━━━━━ Source material ━━━━━
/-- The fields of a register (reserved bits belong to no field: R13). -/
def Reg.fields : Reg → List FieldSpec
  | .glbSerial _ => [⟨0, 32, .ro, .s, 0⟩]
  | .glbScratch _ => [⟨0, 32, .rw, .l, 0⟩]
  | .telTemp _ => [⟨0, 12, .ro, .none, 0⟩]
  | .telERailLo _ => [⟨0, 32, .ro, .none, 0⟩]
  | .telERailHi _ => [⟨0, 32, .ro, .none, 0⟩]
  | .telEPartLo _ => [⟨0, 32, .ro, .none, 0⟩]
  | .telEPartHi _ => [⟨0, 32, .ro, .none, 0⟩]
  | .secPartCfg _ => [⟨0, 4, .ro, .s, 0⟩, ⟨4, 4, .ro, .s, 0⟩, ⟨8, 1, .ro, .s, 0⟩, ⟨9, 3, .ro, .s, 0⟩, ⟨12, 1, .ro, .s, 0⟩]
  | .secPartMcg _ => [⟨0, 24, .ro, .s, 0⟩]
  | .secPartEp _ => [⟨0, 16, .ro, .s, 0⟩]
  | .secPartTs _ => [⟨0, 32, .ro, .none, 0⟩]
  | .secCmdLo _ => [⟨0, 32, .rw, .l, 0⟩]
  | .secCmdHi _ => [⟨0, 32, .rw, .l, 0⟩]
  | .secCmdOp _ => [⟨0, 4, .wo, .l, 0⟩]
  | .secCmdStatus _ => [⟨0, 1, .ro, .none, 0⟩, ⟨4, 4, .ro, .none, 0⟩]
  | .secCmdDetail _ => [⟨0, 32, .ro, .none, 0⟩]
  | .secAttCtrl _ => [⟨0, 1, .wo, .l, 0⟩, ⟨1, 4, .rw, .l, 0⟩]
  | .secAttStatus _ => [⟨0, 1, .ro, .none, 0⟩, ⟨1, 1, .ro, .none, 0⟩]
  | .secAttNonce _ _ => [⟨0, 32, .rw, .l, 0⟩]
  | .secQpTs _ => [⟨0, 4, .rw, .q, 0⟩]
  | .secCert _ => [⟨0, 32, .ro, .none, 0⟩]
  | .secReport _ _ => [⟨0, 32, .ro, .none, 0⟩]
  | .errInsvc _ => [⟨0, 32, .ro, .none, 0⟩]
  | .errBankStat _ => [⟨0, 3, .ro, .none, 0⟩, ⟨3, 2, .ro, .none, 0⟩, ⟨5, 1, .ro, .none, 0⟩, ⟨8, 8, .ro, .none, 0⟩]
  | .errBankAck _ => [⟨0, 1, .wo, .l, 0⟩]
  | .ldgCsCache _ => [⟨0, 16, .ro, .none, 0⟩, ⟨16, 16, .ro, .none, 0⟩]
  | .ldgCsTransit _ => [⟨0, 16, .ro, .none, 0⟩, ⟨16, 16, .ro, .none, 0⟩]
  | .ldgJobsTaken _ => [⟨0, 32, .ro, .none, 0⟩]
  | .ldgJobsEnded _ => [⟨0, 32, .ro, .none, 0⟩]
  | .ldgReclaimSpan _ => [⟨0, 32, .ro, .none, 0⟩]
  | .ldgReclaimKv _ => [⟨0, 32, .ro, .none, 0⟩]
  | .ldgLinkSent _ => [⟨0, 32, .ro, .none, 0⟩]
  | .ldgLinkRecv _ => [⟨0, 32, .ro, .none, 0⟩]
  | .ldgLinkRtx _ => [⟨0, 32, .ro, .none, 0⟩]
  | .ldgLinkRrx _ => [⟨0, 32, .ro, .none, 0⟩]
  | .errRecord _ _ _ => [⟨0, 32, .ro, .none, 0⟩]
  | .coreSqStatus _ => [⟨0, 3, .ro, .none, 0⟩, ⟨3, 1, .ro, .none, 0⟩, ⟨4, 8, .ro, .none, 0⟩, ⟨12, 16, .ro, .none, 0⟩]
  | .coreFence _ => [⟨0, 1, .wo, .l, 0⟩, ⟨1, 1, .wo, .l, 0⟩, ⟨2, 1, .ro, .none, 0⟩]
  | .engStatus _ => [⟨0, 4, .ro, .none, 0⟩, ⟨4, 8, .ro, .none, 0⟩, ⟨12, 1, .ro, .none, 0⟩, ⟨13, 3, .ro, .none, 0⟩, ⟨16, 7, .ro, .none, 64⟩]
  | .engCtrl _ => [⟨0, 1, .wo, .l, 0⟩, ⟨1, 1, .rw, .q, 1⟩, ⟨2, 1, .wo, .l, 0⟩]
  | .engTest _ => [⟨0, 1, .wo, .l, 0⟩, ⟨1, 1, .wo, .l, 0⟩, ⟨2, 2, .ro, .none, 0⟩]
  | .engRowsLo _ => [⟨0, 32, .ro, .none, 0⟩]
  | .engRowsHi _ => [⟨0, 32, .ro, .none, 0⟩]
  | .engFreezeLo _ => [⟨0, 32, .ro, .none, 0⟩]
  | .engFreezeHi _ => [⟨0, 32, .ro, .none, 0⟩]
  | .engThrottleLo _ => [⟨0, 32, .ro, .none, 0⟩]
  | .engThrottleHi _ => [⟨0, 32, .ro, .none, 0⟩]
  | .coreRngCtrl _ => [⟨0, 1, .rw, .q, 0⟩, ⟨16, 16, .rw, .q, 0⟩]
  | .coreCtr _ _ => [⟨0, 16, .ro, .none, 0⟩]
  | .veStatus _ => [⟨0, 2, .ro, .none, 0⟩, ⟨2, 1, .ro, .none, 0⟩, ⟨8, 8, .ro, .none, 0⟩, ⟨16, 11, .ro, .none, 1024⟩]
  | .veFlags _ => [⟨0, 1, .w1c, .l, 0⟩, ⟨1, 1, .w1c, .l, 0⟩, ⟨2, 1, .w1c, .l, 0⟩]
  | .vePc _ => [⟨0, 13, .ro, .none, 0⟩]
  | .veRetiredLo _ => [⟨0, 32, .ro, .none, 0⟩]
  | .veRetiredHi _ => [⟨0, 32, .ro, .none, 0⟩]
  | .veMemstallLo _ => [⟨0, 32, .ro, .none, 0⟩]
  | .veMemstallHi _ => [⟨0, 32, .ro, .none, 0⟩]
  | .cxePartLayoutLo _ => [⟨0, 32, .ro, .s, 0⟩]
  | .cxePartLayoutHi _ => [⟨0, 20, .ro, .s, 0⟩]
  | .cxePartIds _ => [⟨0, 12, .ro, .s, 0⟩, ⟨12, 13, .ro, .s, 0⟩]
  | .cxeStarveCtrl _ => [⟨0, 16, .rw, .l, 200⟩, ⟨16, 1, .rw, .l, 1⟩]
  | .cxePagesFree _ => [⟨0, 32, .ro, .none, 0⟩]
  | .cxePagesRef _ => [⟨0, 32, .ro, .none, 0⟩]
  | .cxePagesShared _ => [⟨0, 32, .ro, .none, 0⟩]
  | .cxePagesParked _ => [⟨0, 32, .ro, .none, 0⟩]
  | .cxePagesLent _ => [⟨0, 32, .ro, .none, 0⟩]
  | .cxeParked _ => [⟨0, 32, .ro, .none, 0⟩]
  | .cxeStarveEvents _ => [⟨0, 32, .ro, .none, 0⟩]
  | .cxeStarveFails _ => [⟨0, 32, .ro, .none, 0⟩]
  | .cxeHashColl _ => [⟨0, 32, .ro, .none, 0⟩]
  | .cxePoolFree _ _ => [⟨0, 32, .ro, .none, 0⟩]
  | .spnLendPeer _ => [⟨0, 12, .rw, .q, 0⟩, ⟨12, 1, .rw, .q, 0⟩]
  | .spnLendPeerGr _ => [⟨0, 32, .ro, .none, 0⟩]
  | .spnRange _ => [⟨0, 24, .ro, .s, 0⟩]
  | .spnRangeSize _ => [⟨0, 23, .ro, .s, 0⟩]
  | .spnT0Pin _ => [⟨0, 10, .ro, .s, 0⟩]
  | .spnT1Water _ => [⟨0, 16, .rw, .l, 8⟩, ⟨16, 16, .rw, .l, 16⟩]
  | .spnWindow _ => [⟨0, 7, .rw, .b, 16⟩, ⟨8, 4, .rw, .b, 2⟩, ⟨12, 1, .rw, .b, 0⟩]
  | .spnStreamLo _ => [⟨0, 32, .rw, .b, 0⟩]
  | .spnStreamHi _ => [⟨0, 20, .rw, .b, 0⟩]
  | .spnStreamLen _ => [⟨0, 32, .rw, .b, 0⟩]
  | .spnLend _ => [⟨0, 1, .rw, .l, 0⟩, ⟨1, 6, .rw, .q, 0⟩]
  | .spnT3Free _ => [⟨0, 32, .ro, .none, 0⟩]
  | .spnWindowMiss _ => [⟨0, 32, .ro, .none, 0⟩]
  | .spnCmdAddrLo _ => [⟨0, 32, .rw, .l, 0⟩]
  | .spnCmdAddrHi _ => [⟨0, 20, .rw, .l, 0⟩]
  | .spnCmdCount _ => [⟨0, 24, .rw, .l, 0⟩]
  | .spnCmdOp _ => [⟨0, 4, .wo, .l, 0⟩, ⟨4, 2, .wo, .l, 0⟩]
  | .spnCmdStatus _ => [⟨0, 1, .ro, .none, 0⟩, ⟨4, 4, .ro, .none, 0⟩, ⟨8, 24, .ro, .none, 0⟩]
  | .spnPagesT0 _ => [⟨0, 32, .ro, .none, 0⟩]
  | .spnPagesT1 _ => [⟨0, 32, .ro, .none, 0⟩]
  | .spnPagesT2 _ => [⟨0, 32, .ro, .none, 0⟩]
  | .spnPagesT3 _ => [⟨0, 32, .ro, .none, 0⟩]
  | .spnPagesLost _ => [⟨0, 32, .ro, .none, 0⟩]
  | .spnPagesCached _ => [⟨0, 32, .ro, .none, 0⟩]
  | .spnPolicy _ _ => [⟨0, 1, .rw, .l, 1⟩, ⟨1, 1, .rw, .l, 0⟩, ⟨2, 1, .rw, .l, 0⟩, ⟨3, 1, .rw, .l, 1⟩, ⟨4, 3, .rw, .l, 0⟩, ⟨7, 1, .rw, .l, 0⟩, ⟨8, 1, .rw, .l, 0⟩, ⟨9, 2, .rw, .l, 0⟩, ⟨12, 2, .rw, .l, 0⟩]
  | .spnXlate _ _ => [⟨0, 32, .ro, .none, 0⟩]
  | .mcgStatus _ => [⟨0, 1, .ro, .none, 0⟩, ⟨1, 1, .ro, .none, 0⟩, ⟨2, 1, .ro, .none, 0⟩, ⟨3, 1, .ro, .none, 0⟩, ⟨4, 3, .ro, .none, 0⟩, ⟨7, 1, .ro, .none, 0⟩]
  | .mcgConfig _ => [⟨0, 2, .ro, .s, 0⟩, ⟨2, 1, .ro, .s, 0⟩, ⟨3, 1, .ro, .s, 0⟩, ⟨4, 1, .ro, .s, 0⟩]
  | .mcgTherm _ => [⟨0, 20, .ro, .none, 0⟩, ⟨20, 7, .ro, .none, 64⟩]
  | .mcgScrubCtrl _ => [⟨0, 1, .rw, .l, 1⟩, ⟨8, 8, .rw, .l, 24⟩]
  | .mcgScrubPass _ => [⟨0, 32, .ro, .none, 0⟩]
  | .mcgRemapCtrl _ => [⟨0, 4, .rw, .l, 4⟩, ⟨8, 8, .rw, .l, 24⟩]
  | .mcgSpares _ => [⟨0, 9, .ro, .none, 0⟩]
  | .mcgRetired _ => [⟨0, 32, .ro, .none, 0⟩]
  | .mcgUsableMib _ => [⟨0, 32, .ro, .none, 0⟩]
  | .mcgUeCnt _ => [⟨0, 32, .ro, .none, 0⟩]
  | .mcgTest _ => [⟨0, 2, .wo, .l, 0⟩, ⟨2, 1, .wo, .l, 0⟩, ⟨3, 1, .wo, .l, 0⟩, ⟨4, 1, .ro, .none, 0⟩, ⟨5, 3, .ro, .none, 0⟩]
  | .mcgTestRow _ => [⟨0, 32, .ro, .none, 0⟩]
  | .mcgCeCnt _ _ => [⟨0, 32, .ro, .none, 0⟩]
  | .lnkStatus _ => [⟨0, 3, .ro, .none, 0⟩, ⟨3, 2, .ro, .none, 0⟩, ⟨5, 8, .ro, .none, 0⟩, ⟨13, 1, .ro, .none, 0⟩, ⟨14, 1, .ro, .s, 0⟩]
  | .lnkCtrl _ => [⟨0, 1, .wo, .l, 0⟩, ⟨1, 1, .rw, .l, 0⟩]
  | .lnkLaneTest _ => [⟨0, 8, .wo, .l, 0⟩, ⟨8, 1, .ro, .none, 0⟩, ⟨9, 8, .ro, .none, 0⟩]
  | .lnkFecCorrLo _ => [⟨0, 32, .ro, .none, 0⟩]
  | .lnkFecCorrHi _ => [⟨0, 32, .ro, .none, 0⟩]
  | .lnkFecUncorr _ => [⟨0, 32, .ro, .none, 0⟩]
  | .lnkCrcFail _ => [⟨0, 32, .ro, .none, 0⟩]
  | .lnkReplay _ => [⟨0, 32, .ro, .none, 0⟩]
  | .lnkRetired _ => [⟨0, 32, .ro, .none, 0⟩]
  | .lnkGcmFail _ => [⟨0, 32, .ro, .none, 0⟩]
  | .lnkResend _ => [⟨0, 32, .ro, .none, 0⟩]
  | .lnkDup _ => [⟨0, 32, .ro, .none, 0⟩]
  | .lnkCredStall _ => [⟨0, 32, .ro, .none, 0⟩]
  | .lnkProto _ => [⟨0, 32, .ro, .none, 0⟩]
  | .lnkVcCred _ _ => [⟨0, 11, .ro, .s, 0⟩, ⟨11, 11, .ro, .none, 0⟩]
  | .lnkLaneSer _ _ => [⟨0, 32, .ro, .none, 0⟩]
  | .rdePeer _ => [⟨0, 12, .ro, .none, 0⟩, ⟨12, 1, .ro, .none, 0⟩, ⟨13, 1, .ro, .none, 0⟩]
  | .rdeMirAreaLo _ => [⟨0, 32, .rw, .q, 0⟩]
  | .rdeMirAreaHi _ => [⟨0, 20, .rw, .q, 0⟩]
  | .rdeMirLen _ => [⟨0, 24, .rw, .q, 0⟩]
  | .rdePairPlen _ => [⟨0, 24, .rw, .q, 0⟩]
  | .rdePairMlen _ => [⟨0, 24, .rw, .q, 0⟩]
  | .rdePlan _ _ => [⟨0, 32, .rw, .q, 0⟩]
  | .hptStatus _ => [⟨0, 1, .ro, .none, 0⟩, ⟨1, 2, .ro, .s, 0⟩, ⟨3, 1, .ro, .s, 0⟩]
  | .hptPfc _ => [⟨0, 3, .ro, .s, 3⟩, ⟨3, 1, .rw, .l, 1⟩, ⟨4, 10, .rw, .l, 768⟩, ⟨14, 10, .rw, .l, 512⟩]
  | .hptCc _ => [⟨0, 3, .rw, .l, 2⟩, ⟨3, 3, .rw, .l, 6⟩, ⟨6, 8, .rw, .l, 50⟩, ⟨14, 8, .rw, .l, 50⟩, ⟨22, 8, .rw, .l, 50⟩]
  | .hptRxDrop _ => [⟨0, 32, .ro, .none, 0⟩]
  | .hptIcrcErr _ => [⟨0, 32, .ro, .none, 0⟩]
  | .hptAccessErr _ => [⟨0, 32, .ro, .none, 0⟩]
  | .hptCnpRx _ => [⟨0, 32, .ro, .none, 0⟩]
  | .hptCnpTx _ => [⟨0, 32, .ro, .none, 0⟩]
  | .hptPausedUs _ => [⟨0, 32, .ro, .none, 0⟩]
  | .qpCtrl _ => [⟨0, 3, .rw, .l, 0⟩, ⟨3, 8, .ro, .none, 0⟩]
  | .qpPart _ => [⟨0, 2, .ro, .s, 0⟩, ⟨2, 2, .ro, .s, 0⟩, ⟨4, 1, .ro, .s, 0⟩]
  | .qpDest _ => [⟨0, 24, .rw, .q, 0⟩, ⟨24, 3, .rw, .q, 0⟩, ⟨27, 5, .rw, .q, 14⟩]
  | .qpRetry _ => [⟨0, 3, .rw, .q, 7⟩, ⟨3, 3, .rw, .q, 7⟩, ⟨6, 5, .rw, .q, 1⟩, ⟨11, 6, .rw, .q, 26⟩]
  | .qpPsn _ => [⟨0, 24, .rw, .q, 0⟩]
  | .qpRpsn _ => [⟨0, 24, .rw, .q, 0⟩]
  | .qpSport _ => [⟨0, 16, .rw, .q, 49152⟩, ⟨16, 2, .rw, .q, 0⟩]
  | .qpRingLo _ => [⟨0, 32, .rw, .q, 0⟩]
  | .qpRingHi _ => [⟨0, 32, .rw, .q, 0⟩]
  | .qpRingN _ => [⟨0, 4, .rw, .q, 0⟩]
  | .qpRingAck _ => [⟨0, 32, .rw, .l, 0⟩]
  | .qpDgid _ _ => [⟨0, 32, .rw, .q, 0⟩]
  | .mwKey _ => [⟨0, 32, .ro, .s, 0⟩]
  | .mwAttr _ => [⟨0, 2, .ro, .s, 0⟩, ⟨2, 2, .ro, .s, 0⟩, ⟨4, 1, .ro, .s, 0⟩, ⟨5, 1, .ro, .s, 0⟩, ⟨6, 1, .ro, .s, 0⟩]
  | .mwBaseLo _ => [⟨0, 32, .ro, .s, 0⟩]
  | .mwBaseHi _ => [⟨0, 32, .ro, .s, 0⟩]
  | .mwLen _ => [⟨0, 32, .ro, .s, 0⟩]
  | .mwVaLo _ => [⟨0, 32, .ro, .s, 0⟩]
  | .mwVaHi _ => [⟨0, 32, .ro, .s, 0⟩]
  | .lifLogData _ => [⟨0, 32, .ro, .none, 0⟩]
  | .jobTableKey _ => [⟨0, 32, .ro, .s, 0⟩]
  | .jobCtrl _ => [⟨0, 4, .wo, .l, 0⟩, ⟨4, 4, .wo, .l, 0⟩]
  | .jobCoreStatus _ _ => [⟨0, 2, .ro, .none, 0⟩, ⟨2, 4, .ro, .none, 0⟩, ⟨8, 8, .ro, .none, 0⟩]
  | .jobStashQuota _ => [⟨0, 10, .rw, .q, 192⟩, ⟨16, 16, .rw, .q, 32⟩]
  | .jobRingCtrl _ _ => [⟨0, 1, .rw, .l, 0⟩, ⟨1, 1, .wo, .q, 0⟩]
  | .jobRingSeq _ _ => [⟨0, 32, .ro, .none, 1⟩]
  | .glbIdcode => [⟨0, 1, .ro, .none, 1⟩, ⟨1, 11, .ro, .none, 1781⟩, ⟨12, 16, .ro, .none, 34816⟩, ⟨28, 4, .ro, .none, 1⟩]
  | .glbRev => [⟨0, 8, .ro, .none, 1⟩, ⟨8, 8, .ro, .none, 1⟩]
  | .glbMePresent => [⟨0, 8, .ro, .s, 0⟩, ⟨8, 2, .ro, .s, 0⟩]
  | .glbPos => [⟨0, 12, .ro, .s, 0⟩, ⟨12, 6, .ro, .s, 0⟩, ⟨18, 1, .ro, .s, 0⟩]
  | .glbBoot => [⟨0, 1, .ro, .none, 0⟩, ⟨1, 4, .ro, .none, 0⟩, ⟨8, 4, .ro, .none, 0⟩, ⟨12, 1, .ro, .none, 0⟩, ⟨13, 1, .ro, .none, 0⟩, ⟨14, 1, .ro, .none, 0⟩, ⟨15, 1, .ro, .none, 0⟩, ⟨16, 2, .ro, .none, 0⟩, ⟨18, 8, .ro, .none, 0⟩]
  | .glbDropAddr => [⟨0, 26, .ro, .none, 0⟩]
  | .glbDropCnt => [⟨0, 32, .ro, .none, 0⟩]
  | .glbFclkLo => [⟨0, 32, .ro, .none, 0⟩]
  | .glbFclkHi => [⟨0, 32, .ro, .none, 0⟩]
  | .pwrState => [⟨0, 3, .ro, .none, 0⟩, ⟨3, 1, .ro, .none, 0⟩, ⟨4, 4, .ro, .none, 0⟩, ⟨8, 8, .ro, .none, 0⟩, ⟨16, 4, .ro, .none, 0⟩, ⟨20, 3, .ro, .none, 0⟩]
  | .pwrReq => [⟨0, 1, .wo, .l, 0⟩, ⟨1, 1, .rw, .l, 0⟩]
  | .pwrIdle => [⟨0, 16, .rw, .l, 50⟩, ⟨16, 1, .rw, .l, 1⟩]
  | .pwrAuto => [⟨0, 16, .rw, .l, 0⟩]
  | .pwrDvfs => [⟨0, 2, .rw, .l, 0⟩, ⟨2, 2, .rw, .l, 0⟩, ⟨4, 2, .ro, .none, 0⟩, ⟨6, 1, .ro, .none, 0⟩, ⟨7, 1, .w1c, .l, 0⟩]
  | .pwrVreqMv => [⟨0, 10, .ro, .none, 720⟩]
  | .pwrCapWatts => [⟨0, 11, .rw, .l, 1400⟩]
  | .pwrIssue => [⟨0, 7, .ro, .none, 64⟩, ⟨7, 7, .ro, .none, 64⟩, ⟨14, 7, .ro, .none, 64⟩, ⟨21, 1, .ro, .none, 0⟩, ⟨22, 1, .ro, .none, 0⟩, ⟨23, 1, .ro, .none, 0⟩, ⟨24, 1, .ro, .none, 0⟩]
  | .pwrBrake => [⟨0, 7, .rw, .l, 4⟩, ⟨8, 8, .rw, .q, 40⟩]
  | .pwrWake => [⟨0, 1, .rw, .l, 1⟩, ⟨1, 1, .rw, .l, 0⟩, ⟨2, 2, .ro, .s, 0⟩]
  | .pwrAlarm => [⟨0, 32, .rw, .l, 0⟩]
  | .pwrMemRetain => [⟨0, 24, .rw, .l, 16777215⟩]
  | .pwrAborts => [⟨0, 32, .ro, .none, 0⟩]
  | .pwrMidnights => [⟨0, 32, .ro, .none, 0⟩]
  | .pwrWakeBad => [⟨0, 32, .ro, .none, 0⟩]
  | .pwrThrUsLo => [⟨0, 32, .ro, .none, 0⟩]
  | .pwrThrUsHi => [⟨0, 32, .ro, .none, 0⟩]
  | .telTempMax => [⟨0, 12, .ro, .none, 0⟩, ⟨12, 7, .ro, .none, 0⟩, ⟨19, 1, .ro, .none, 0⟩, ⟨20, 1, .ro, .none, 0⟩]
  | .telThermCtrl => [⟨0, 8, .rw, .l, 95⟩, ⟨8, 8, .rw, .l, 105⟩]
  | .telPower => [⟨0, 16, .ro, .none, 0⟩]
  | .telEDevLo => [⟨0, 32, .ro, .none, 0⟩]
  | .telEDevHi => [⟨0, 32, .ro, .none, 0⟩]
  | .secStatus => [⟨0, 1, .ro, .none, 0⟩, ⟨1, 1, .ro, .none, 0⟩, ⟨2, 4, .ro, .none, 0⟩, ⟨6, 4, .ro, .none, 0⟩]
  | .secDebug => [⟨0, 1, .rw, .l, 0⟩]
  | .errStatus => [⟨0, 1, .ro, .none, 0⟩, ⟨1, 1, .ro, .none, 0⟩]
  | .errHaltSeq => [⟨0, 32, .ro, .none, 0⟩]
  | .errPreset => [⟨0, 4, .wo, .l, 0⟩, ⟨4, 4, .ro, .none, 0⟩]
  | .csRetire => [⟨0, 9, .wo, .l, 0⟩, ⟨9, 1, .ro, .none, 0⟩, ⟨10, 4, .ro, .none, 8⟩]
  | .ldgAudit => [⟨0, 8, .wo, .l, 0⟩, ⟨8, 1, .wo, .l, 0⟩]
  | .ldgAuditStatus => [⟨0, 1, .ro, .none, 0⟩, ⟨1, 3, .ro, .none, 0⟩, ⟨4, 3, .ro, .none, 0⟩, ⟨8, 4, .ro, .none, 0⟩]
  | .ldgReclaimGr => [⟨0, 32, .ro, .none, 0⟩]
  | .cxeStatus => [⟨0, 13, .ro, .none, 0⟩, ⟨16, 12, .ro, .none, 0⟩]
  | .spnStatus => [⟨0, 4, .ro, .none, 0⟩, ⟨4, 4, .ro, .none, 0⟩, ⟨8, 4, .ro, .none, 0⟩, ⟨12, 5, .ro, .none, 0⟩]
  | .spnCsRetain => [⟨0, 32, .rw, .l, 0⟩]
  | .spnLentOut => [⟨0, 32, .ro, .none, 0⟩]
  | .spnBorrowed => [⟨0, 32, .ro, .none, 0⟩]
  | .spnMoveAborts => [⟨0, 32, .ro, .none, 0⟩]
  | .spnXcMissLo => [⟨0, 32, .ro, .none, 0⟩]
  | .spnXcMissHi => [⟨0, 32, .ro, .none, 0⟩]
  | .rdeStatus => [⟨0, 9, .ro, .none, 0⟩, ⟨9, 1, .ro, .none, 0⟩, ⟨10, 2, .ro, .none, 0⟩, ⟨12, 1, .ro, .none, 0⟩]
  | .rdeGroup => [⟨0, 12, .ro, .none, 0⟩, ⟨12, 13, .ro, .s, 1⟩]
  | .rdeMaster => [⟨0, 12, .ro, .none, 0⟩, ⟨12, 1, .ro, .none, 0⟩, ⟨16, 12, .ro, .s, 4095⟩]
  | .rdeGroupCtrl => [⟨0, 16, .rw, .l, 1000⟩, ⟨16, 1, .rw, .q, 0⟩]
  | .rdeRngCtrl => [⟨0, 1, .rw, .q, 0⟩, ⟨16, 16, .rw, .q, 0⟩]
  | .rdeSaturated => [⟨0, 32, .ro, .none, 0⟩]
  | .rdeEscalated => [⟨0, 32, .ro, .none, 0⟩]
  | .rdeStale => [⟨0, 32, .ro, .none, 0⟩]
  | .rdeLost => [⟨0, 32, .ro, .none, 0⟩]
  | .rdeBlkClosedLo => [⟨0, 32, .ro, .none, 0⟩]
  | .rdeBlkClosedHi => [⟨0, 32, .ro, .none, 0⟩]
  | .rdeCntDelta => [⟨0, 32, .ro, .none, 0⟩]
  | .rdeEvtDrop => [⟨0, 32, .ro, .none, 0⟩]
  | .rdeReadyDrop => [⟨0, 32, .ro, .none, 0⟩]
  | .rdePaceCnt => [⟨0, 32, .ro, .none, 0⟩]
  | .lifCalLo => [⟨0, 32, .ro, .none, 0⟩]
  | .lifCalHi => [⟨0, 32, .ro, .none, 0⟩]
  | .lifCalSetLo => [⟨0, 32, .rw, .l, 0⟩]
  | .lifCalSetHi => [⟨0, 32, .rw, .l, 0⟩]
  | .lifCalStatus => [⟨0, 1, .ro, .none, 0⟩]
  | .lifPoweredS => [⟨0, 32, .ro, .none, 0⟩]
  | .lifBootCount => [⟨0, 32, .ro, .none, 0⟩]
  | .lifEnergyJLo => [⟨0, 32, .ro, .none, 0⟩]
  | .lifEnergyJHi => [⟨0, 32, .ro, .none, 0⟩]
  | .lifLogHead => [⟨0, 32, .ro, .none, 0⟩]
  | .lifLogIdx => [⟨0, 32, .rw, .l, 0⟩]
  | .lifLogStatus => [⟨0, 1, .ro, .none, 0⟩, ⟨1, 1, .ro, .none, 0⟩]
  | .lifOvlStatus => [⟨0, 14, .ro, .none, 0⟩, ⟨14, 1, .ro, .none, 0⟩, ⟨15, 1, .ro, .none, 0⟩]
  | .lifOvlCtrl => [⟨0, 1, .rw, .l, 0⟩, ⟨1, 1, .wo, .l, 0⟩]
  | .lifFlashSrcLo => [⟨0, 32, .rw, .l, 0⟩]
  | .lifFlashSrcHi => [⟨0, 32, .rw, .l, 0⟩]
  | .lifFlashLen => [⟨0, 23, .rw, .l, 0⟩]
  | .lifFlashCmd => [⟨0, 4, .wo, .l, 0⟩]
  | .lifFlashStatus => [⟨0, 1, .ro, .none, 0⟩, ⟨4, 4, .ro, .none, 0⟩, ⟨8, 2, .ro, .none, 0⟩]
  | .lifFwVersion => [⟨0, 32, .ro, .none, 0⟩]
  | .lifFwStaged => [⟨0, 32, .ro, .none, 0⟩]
━━━━━
Task brief:
Would you please filter the lines above and copy every one that includes "fields"?

Response area:
/-- The fields of a register (reserved bits belong to no field: R13). -/
def Reg.fields : Reg → List FieldSpec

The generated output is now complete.